What is the difference between BDD specs and agentic QA? BDD specs are executable tests generated from user story acceptance criteria that verify behavior through APIs and interfaces. Agentic QA is an AI agent that tests the same stories against the running application the way a human would, opening browsers, clicking buttons, and filing issues for anything that fails. BDD specs catch requirement misunderstandings while agentic QA catches bugs that only surface in the real environment.

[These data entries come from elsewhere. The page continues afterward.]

-- ==== Sys2Proof/Machine/Undefined.lean ====
section
/-! DEFINITION. The ten undefined first bytes (spec 30_encoding.md R118): no source gives them an effect, a length or a trap, and the
spec has the model refuse them (92_eei_decisions.md D5; log 29), safe. -/

namespace Sys2Proof.Machine

/-- refuse(undefined_opcode) (R118). -/
def refuseUndefined (opcode : Byte) (_ : State) : Outcome := .refused (.undefinedOpcode opcode)

/-- First byte 0x08 (R118). -/
def execUndef08 (s : State) : Outcome := refuseUndefined 0x08 s

/-- First byte 0x10 (R118). -/
def execUndef10 (s : State) : Outcome := refuseUndefined 0x10 s

/-- First byte 0x18 (R118). -/
def execUndef18 (s : State) : Outcome := refuseUndefined 0x18 s

/-- First byte 0x28 (R118). -/
def execUndef28 (s : State) : Outcome := refuseUndefined 0x28 s

/-- First byte 0x38 (R118). -/
def execUndef38 (s : State) : Outcome := refuseUndefined 0x38 s

/-- First byte 0xCB (R118). -/
def execUndefCB (s : State) : Outcome := refuseUndefined 0xCB s

/-- First byte 0xD9 (R118). -/
def execUndefD9 (s : State) : Outcome := refuseUndefined 0xD9 s

/-- First byte 0xDD (R118). -/
def execUndefDD (s : State) : Outcome := refuseUndefined 0xDD s

/-- First byte 0xED (R118). -/
def execUndefED (s : State) : Outcome := refuseUndefined 0xED s

/-- First byte 0xFD (R118). -/
def execUndefFD (s : State) : Outcome := refuseUndefined 0xFD s

end Sys2Proof.Machine
end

How many bugs did the QA process find in Fuellytics? The full QA campaign across 30+ stories found over 100 issues, each filed with severity and reproduction steps. Even stories where all 8 BDD specs passed had bugs discovered by the QA agent, including a fraud vulnerability where flagged drivers could clear their flag without submitting verification photos.
Why do you need multiple layers of testing for AI-generated code? Each testing layer catches a different category of bug. Unit tests catch implementation errors. BDD specs catch requirement misunderstandings. Story QA catches bugs in the running application. Journey QA catches seam bugs between features. Skip any one layer and that entire category of bug ships to production.
How does CodeMySpec manage the velocity of AI code generation? CodeMySpec enforces a stop-and-validate loop after every task. The agent generates code, a validation hook fires automatically, and structured feedback is returned for any failures. The agent must address the feedback before moving on. This turns uncontrolled velocity into a disciplined build-verify-fix cycle.